_AIM OF THE TASK_.
Find all lines below containing the string "What" and return them.

_Saved data entries_.
/-- A write to a system control register changes no other place. -/
theorem State.stored_pokeSys_other (s : State) (r : SysReg) (v : Byte) (m : Loc) (h : m ≠ .sys r) :
    (s.pokeSys r v).stored m = s.stored m := by
  rcases m with _ | _ | q | _ | _
  · cases r <;> rfl
  · cases r <;> rfl
  · have h' : q ≠ r := fun e => h (by rw [e])
    cases r
    · exact State.storedSys_pokeSys_t0cnt s v q h'
    · exact State.storedSys_pokeSys_t0data s v q h'
    · exact State.storedSys_pokeSys_t0con s v q h'
    · exact State.storedSys_pokeSys_btcon s v q h'
    · exact State.storedSys_pokeSys_clkcon s v q h'
    · exact State.storedSys_pokeSys_flags s v q h'
    · exact State.storedSys_pokeSys_rp0 s v q h'
    · exact State.storedSys_pokeSys_rp1 s v q h'
    · exact State.storedSys_pokeSys_sph s v q h'
    · exact State.storedSys_pokeSys_spl s v q h'
    · exact State.storedSys_pokeSys_iph s v q h'
    · exact State.storedSys_pokeSys_ipl s v q h'
    · exact State.storedSys_pokeSys_irq s v q h'
    · exact State.storedSys_pokeSys_imr s v q h'
    · exact State.storedSys_pokeSys_sym s v q h'
    · exact State.storedSys_pokeSys_pp s v q h'
  · cases r <;> rfl
  · cases r <;> rfl

/-- What a system control register holds after a write to it. -/
theorem State.stored_pokeSys_same (s : State) (r : SysReg) (v : Byte) :
    (s.pokeSys r v).stored (.sys r) = landed (s.drawBit .fastStatus) (s.stored (.sys r)) (.sys r) v := by
  cases r <;> rfl

/-- What every place holds after a write. -/
theorem State.stored_poke {s : State} (hs : s.regs.wf .registers = true) (l : Loc) (v : Byte) (m : Loc) :
    (s.poke l v).stored m = if m = l then landed (s.drawBit .fastStatus) (s.stored l) l v else s.stored m := by
  rcases l with ⟨p, a⟩ | n | r | ⟨b, n⟩ | _
  · exact State.stored_putRegs hs v m (by simp) (by simp)
  · exact State.stored_putRegs hs v m (by simp) (by simp)
  · by_cases h : m = .sys r
    · rw [if_pos h, h]; exact State.stored_pokeSys_same s r v
    · rw [if_neg h]; exact State.stored_pokeSys_other s r v m h
  · rw [show s.poke (.bank b n) v = (s.putRegs (.bank b n) v).recordWrite (.bank b n) v from rfl, State.stored_recordWrite]
    exact State.stored_putRegs hs v m (by simp) (by simp)
  · rw [show s.poke .ipr v = { s with ipr := v, iprEpoch := s.tick, latency := true }.recordWrite .ipr v from rfl,
      State.stored_recordWrite]
    by_cases h : m = .ipr
    · rw [if_pos h, h]; rfl
    · rw [if_neg h]
      rcases m with _ | _ | q | _ | _
      · rfl
      · rfl
      · cases q <;> rfl
      · rfl
      · exact absurd rfl h

/-- A write keeps the register memory canonical. -/
theorem State.poke_regs_wf {s : State} (hs : s.regs.wf .registers = true) (l : Loc) (v : Byte) :
    (s.poke l v).regs.wf .registers = true := by
  rcases l with _ | _ | r | _ | _
  · exact Memory.wf_write hs _ _
  · exact Memory.wf_write hs _ _
  · cases r <;> exact hs
  · exact Memory.wf_write hs _ _
  · exact hs

theorem State.readable_congr {s t : State} (h : t.launch = s.launch) (l : Loc) : t.readable l = s.readable l := by
  rcases l with _ | _ | r | _ | _ <;> [skip; skip; cases r; skip; skip] <;> simp [State.readable, h]

theorem State.writable_congr {s t : State} (h : t.launch = s.launch) (ie : Bool) (w : Write) : t.writable ie w = s.writable ie w := by
  obtain ⟨l, v⟩ := w
  rcases l with _ | _ | r | _ | _ <;> [skip; skip; cases r; skip; skip] <;> simp [State.writable, h, State.readable]

theorem State.writableAll_congr {s t : State} (h : t.launch = s.launch) (ie : Bool) (ws : List Write) :
    t.writableAll ie ws = s.writableAll ie ws := by
  induction ws generalizing ie with
  | nil => rfl
  | cons w ws ih => simp [State.writableAll, ih, State.writable_congr h]

end Sys2Proof.Machine
end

_COMPLETED TASK_.
/-- What a system control register holds after a write to it. -/
/-- What every place holds after a write. -/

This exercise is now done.